BEGIN
-- ==== Sys2Proof/Laws/Devices.lean ====
section
/-! SUPPORT. What each update of the Saddle, of an Awl and of the host complex leaves alone, one lemma a field, and how it is read back. -/

namespace Sys2Proof.Machine

/-! ## updSad -/

@[simp] theorem State.updSad_who (s : State) (f : Saddle → Saddle) : (s.updSad f).who = s.who := rfl
@[simp] theorem State.updSad_arg (s : State) (f : Saddle → Saddle) : (s.updSad f).arg = s.arg := rfl
@[simp] theorem State.updSad_agenda (s : State) (f : Saddle → Saddle) : (s.updSad f).agenda = s.agenda := rfl
@[simp] theorem State.updSad_upset (s : State) (f : Saddle → Saddle) : (s.updSad f).upset = s.upset := rfl
@[simp] theorem State.updSad_free (s : State) (f : Saddle → Saddle) : (s.updSad f).free = s.free := rfl
@[simp] theorem State.updSad_nextId (s : State) (f : Saddle → Saddle) : (s.updSad f).nextId = s.nextId := rfl
@[simp] theorem State.updSad_teams (s : State) (f : Saddle → Saddle) : (s.updSad f).teams = s.teams := rfl
@[simp] theorem State.updSad_launches (s : State) (f : Saddle → Saddle) : (s.updSad f).launches = s.launches := rfl
@[simp] theorem State.updSad_gangs (s : State) (f : Saddle → Saddle) : (s.updSad f).gangs = s.gangs := rfl
@[simp] theorem State.updSad_ctxs (s : State) (f : Saddle → Saddle) : (s.updSad f).ctxs = s.ctxs := rfl
@[simp] theorem State.updSad_cores (s : State) (f : Saddle → Saddle) : (s.updSad f).cores = s.cores := rfl
@[simp] theorem State.updSad_ops (s : State) (f : Saddle → Saddle) : (s.updSad f).ops = s.ops := rfl
@[simp] theorem State.updSad_copies (s : State) (f : Saddle → Saddle) : (s.updSad f).copies = s.copies := rfl
@[simp] theorem State.updSad_forwards (s : State) (f : Saddle → Saddle) : (s.updSad f).forwards = s.forwards := rfl
@[simp] theorem State.updSad_slots (s : State) (f : Saddle → Saddle) : (s.updSad f).slots = s.slots := rfl
@[simp] theorem State.updSad_glob (s : State) (f : Saddle → Saddle) : (s.updSad f).glob = s.glob := rfl
@[simp] theorem State.updSad_modes (s : State) (f : Saddle → Saddle) : (s.updSad f).modes = s.modes := rfl
@[simp] theorem State.updSad_via (s : State) (f : Saddle → Saddle) : (s.updSad f).via = s.via := rfl
@[simp] theorem State.updSad_rounds (s : State) (f : Saddle → Saddle) : (s.updSad f).rounds = s.rounds := rfl
@[simp] theorem State.updSad_farScopes (s : State) (f : Saddle → Saddle) : (s.updSad f).farScopes = s.farScopes := rfl
@[simp] theorem State.updSad_chips (s : State) (f : Saddle → Saddle) : (s.updSad f).chips = s.chips := rfl
@[simp] theorem State.updSad_ms (s : State) (f : Saddle → Saddle) : (s.updSad f).ms = s.ms := rfl
@[simp] theorem State.updSad_routes (s : State) (f : Saddle → Saddle) : (s.updSad f).routes = s.routes := rfl
@[simp] theorem State.updSad_pkg (s : State) (f : Saddle → Saddle) : (s.updSad f).pkg = s.pkg := rfl
@[simp] theorem State.updSad_hdie (s : State) (f : Saddle → Saddle) : (s.updSad f).hdie = s.hdie := rfl
@[simp] theorem State.updSad_elogBase (s : State) (f : Saddle → Saddle) : (s.updSad f).elogBase = s.elogBase := rfl
@[simp] theorem State.updSad_elogHead (s : State) (f : Saddle → Saddle) : (s.updSad f).elogHead = s.elogHead := rfl
@[simp] theorem State.updSad_elogTail (s : State) (f : Saddle → Saddle) : (s.updSad f).elogTail = s.elogTail := rfl
@[simp] theorem State.updSad_elogLost (s : State) (f : Saddle → Saddle) : (s.updSad f).elogLost = s.elogLost := rfl
@[simp] theorem State.updSad_elogThresh (s : State) (f : Saddle → Saddle) : (s.updSad f).elogThresh = s.elogThresh := rfl
@[simp] theorem State.updSad_elogMsien (s : State) (f : Saddle → Saddle) : (s.updSad f).elogMsien = s.elogMsien := rfl
@[simp] theorem State.updSad_msiTab (s : State) (f : Saddle → Saddle) : (s.updSad f).msiTab = s.msiTab := rfl
@[simp] theorem State.updSad_msiDropped (s : State) (f : Saddle → Saddle) : (s.updSad f).msiDropped = s.msiDropped := rfl
@[simp] theorem State.updSad_awls (s : State) (f : Saddle → Saddle) : (s.updSad f).awls = s.awls := rfl
@[simp] theorem State.updSad_host (s : State) (f : Saddle → Saddle) : (s.updSad f).host = s.host := rfl
@[simp] theorem State.updSad_sent (s : State) (f : Saddle → Saddle) : (s.updSad f).sent = s.sent := rfl

/-! ## updPort -/

@[simp] theorem State.updPort_who (s : State) (p : Nat) (f : SadPort → SadPort) : (s.updPort p f).who = s.who := rfl
@[simp] theorem State.updPort_arg (s : State) (p : Nat) (f : SadPort → SadPort) : (s.updPort p f).arg = s.arg := rfl
@[simp] theorem State.updPort_agenda (s : State) (p : Nat) (f : SadPort → SadPort) : (s.updPort p f).agenda = s.agenda := rfl
@[simp] theorem State.updPort_upset (s : State) (p : Nat) (f : SadPort → SadPort) : (s.updPort p f).upset = s.upset := rfl
@[simp] theorem State.updPort_free (s : State) (p : Nat) (f : SadPort → SadPort) : (s.updPort p f).free = s.free := rfl
@[simp] theorem State.updPort_nextId (s : State) (p : Nat) (f : SadPort → SadPort) : (s.updPort p f).nextId = s.nextId := rfl
@[simp] theorem State.updPort_teams (s : State) (p : Nat) (f : SadPort → SadPort) : (s.updPort p f).teams = s.teams := rfl
@[simp] theorem State.updPort_launches (s : State) (p : Nat) (f : SadPort → SadPort) : (s.updPort p f).launches = s.launches := rfl
@[simp] theorem State.updPort_gangs (s : State) (p : Nat) (f : SadPort → SadPort) : (s.updPort p f).gangs = s.gangs := rfl
@[simp] theorem State.updPort_ctxs (s : State) (p : Nat) (f : SadPort → SadPort) : (s.updPort p f).ctxs = s.ctxs := rfl
@[simp] theorem State.updPort_cores (s : State) (p : Nat) (f : SadPort → SadPort) : (s.updPort p f).cores = s.cores := rfl
@[simp] theorem State.updPort_ops (s : State) (p : Nat) (f : SadPort → SadPort) : (s.updPort p f).ops = s.ops := rfl
@[simp] theorem State.updPort_copies (s : State) (p : Nat) (f : SadPort → SadPort) : (s.updPort p f).copies = s.copies := rfl
@[simp] theorem State.updPort_forwards (s : State) (p : Nat) (f : SadPort → SadPort) : (s.updPort p f).forwards = s.forwards := rfl
@[simp] theorem State.updPort_slots (s : State) (p : Nat) (f : SadPort → SadPort) : (s.updPort p f).slots = s.slots := rfl
@[simp] theorem State.updPort_glob (s : State) (p : Nat) (f : SadPort → SadPort) : (s.updPort p f).glob = s.glob := rfl
@[simp] theorem State.updPort_modes (s : State) (p : Nat) (f : SadPort → SadPort) : (s.updPort p f).modes = s.modes := rfl
@[simp] theorem State.updPort_via (s : State) (p : Nat) (f : SadPort → SadPort) : (s.updPort p f).via = s.via := rfl
@[simp] theorem State.updPort_rounds (s : State) (p : Nat) (f : SadPort → SadPort) : (s.updPort p f).rounds = s.rounds := rfl
@[simp] theorem State.updPort_farScopes (s : State) (p : Nat) (f : SadPort → SadPort) : (s.updPort p f).farScopes = s.farScopes := rfl
@[simp] theorem State.updPort_chips (s : State) (p : Nat) (f : SadPort → SadPort) : (s.updPort p f).chips = s.chips := rfl
@[simp] theorem State.updPort_ms (s : State) (p : Nat) (f : SadPort → SadPort) : (s.updPort p f).ms = s.ms := rfl
@[simp] theorem State.updPort_routes (s : State) (p : Nat) (f : SadPort → SadPort) : (s.updPort p f).routes = s.routes := rfl
@[simp] theorem State.updPort_pkg (s : State) (p : Nat) (f : SadPort → SadPort) : (s.updPort p f).pkg = s.pkg := rfl
@[simp] theorem State.updPort_hdie (s : State) (p : Nat) (f : SadPort → SadPort) : (s.updPort p f).hdie = s.hdie := rfl
@[simp] theorem State.updPort_elogBase (s : State) (p : Nat) (f : SadPort → SadPort) : (s.updPort p f).elogBase = s.elogBase := rfl
@[simp] theorem State.updPort_elogHead (s : State) (p : Nat) (f : SadPort → SadPort) : (s.updPort p f).elogHead = s.elogHead := rfl
@[simp] theorem State.updPort_elogTail (s : State) (p : Nat) (f : SadPort → SadPort) : (s.updPort p f).elogTail = s.elogTail := rfl
@[simp] theorem State.updPort_elogLost (s : State) (p : Nat) (f : SadPort → SadPort) : (s.updPort p f).elogLost = s.elogLost := rfl
@[simp] theorem State.updPort_elogThresh (s : State) (p : Nat) (f : SadPort → SadPort) : (s.updPort p f).elogThresh = s.elogThresh := rfl
@[simp] theorem State.updPort_elogMsien (s : State) (p : Nat) (f : SadPort → SadPort) : (s.updPort p f).elogMsien = s.elogMsien := rfl
@[simp] theorem State.updPort_msiTab (s : State) (p : Nat) (f : SadPort → SadPort) : (s.updPort p f).msiTab = s.msiTab := rfl
@[simp] theorem State.updPort_msiDropped (s : State) (p : Nat) (f : SadPort → SadPort) : (s.updPort p f).msiDropped = s.msiDropped := rfl
@[simp] theorem State.updPort_awls (s : State) (p : Nat) (f : SadPort → SadPort) : (s.updPort p f).awls = s.awls := rfl
@[simp] theorem State.updPort_host (s : State) (p : Nat) (f : SadPort → SadPort) : (s.updPort p f).host = s.host := rfl
@[simp] theorem State.updPort_sent (s : State) (p : Nat) (f : SadPort → SadPort) : (s.updPort p f).sent = s.sent := rfl

/-! ## updTile -/

@[simp] theorem State.updTile_who (s : State) (n t : Nat) (f : Tile → Tile) : (s.updTile n t f).who = s.who := rfl
@[simp] theorem State.updTile_arg (s : State) (n t : Nat) (f : Tile → Tile) : (s.updTile n t f).arg = s.arg := rfl
@[simp] theorem State.updTile_agenda (s : State) (n t : Nat) (f : Tile → Tile) : (s.updTile n t f).agenda = s.agenda := rfl
@[simp] theorem State.updTile_upset (s : State) (n t : Nat) (f : Tile → Tile) : (s.updTile n t f).upset = s.upset := rfl
@[simp] theorem State.updTile_free (s : State) (n t : Nat) (f : Tile → Tile) : (s.updTile n t f).free = s.free := rfl
@[simp] theorem State.updTile_nextId (s : State) (n t : Nat) (f : Tile → Tile) : (s.updTile n t f).nextId = s.nextId := rfl
@[simp] theorem State.updTile_teams (s : State) (n t : Nat) (f : Tile → Tile) : (s.updTile n t f).teams = s.teams := rfl
@[simp] theorem State.updTile_launches (s : State) (n t : Nat) (f : Tile → Tile) : (s.updTile n t f).launches = s.launches := rfl
@[simp] theorem State.updTile_gangs (s : State) (n t : Nat) (f : Tile → Tile) : (s.updTile n t f).gangs = s.gangs := rfl
@[simp] theorem State.updTile_ctxs (s : State) (n t : Nat) (f : Tile → Tile) : (s.updTile n t f).ctxs = s.ctxs := rfl
@[simp] theorem State.updTile_cores (s : State) (n t : Nat) (f : Tile → Tile) : (s.updTile n t f).cores = s.cores := rfl
@[simp] theorem State.updTile_ops (s : State) (n t : Nat) (f : Tile → Tile) : (s.updTile n t f).ops = s.ops := rfl
@[simp] theorem State.updTile_copies (s : State) (n t : Nat) (f : Tile → Tile) : (s.updTile n t f).copies = s.copies := rfl
@[simp] theorem State.updTile_forwards (s : State) (n t : Nat) (f : Tile → Tile) : (s.updTile n t f).forwards = s.forwards := rfl
@[simp] theorem State.updTile_slots (s : State) (n t : Nat) (f : Tile → Tile) : (s.updTile n t f).slots = s.slots := rfl
@[simp] theorem State.updTile_glob (s : State) (n t : Nat) (f : Tile → Tile) : (s.updTile n t f).glob = s.glob := rfl
@[simp] theorem State.updTile_modes (s : State) (n t : Nat) (f : Tile → Tile) : (s.updTile n t f).modes = s.modes := rfl
@[simp] theorem State.updTile_via (s : State) (n t : Nat) (f : Tile → Tile) : (s.updTile n t f).via = s.via := rfl
@[simp] theorem State.updTile_rounds (s : State) (n t : Nat) (f : Tile → Tile) : (s.updTile n t f).rounds = s.rounds := rfl
@[simp] theorem State.updTile_farScopes (s : State) (n t : Nat) (f : Tile → Tile) : (s.updTile n t f).farScopes = s.farScopes := rfl
@[simp] theorem State.updTile_chips (s : State) (n t : Nat) (f : Tile → Tile) : (s.updTile n t f).chips = s.chips := rfl
@[simp] theorem State.updTile_ms (s : State) (n t : Nat) (f : Tile → Tile) : (s.updTile n t f).ms = s.ms := rfl
@[simp] theorem State.updTile_routes (s : State) (n t : Nat) (f : Tile → Tile) : (s.updTile n t f).routes = s.routes := rfl
@[simp] theorem State.updTile_pkg (s : State) (n t : Nat) (f : Tile → Tile) : (s.updTile n t f).pkg = s.pkg := rfl
@[simp] theorem State.updTile_hdie (s : State) (n t : Nat) (f : Tile → Tile) : (s.updTile n t f).hdie = s.hdie := rfl
@[simp] theorem State.updTile_elogBase (s : State) (n t : Nat) (f : Tile → Tile) : (s.updTile n t f).elogBase = s.elogBase := rfl
@[simp] theorem State.updTile_elogHead (s : State) (n t : Nat) (f : Tile → Tile) : (s.updTile n t f).elogHead = s.elogHead := rfl
@[simp] theorem State.updTile_elogTail (s : State) (n t : Nat) (f : Tile → Tile) : (s.updTile n t f).elogTail = s.elogTail := rfl
@[simp] theorem State.updTile_elogLost (s : State) (n t : Nat) (f : Tile → Tile) : (s.updTile n t f).elogLost = s.elogLost := rfl
@[simp] theorem State.updTile_elogThresh (s : State) (n t : Nat) (f : Tile → Tile) : (s.updTile n t f).elogThresh = s.elogThresh := rfl
@[simp] theorem State.updTile_elogMsien (s : State) (n t : Nat) (f : Tile → Tile) : (s.updTile n t f).elogMsien = s.elogMsien := rfl
@[simp] theorem State.updTile_msiTab (s : State) (n t : Nat) (f : Tile → Tile) : (s.updTile n t f).msiTab = s.msiTab := rfl
@[simp] theorem State.updTile_msiDropped (s : State) (n t : Nat) (f : Tile → Tile) : (s.updTile n t f).msiDropped = s.msiDropped := rfl
@[simp] theorem State.updTile_awls (s : State) (n t : Nat) (f : Tile → Tile) : (s.updTile n t f).awls = s.awls := rfl
@[simp] theorem State.updTile_host (s : State) (n t : Nat) (f : Tile → Tile) : (s.updTile n t f).host = s.host := rfl
@[simp] theorem State.updTile_sent (s : State) (n t : Nat) (f : Tile → Tile) : (s.updTile n t f).sent = s.sent := rfl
END
TO DO: Please return the lines above that run from the line containing "(s.updSad f).msiTab = s.msiTab := rfl" to the line containing "p f).launches = s.launches := rfl", inclusive, exactly and with no other lines.

ANSWER SECTION:
@[simp] theorem State.updSad_msiTab (s : State) (f : Saddle → Saddle) : (s.updSad f).msiTab = s.msiTab := rfl
@[simp] theorem State.updSad_msiDropped (s : State) (f : Saddle → Saddle) : (s.updSad f).msiDropped = s.msiDropped := rfl
@[simp] theorem State.updSad_awls (s : State) (f : Saddle → Saddle) : (s.updSad f).awls = s.awls := rfl
@[simp] theorem State.updSad_host (s : State) (f : Saddle → Saddle) : (s.updSad f).host = s.host := rfl
@[simp] theorem State.updSad_sent (s : State) (f : Saddle → Saddle) : (s.updSad f).sent = s.sent := rfl

/-! ## updPort -/

@[simp] theorem State.updPort_who (s : State) (p : Nat) (f : SadPort → SadPort) : (s.updPort p f).who = s.who := rfl
@[simp] theorem State.updPort_arg (s : State) (p : Nat) (f : SadPort → SadPort) : (s.updPort p f).arg = s.arg := rfl
@[simp] theorem State.updPort_agenda (s : State) (p : Nat) (f : SadPort → SadPort) : (s.updPort p f).agenda = s.agenda := rfl
@[simp] theorem State.updPort_upset (s : State) (p : Nat) (f : SadPort → SadPort) : (s.updPort p f).upset = s.upset := rfl
@[simp] theorem State.updPort_free (s : State) (p : Nat) (f : SadPort → SadPort) : (s.updPort p f).free = s.free := rfl
@[simp] theorem State.updPort_nextId (s : State) (p : Nat) (f : SadPort → SadPort) : (s.updPort p f).nextId = s.nextId := rfl
@[simp] theorem State.updPort_teams (s : State) (p : Nat) (f : SadPort → SadPort) : (s.updPort p f).teams = s.teams := rfl
@[simp] theorem State.updPort_launches (s : State) (p : Nat) (f : SadPort → SadPort) : (s.updPort p f).launches = s.launches := rfl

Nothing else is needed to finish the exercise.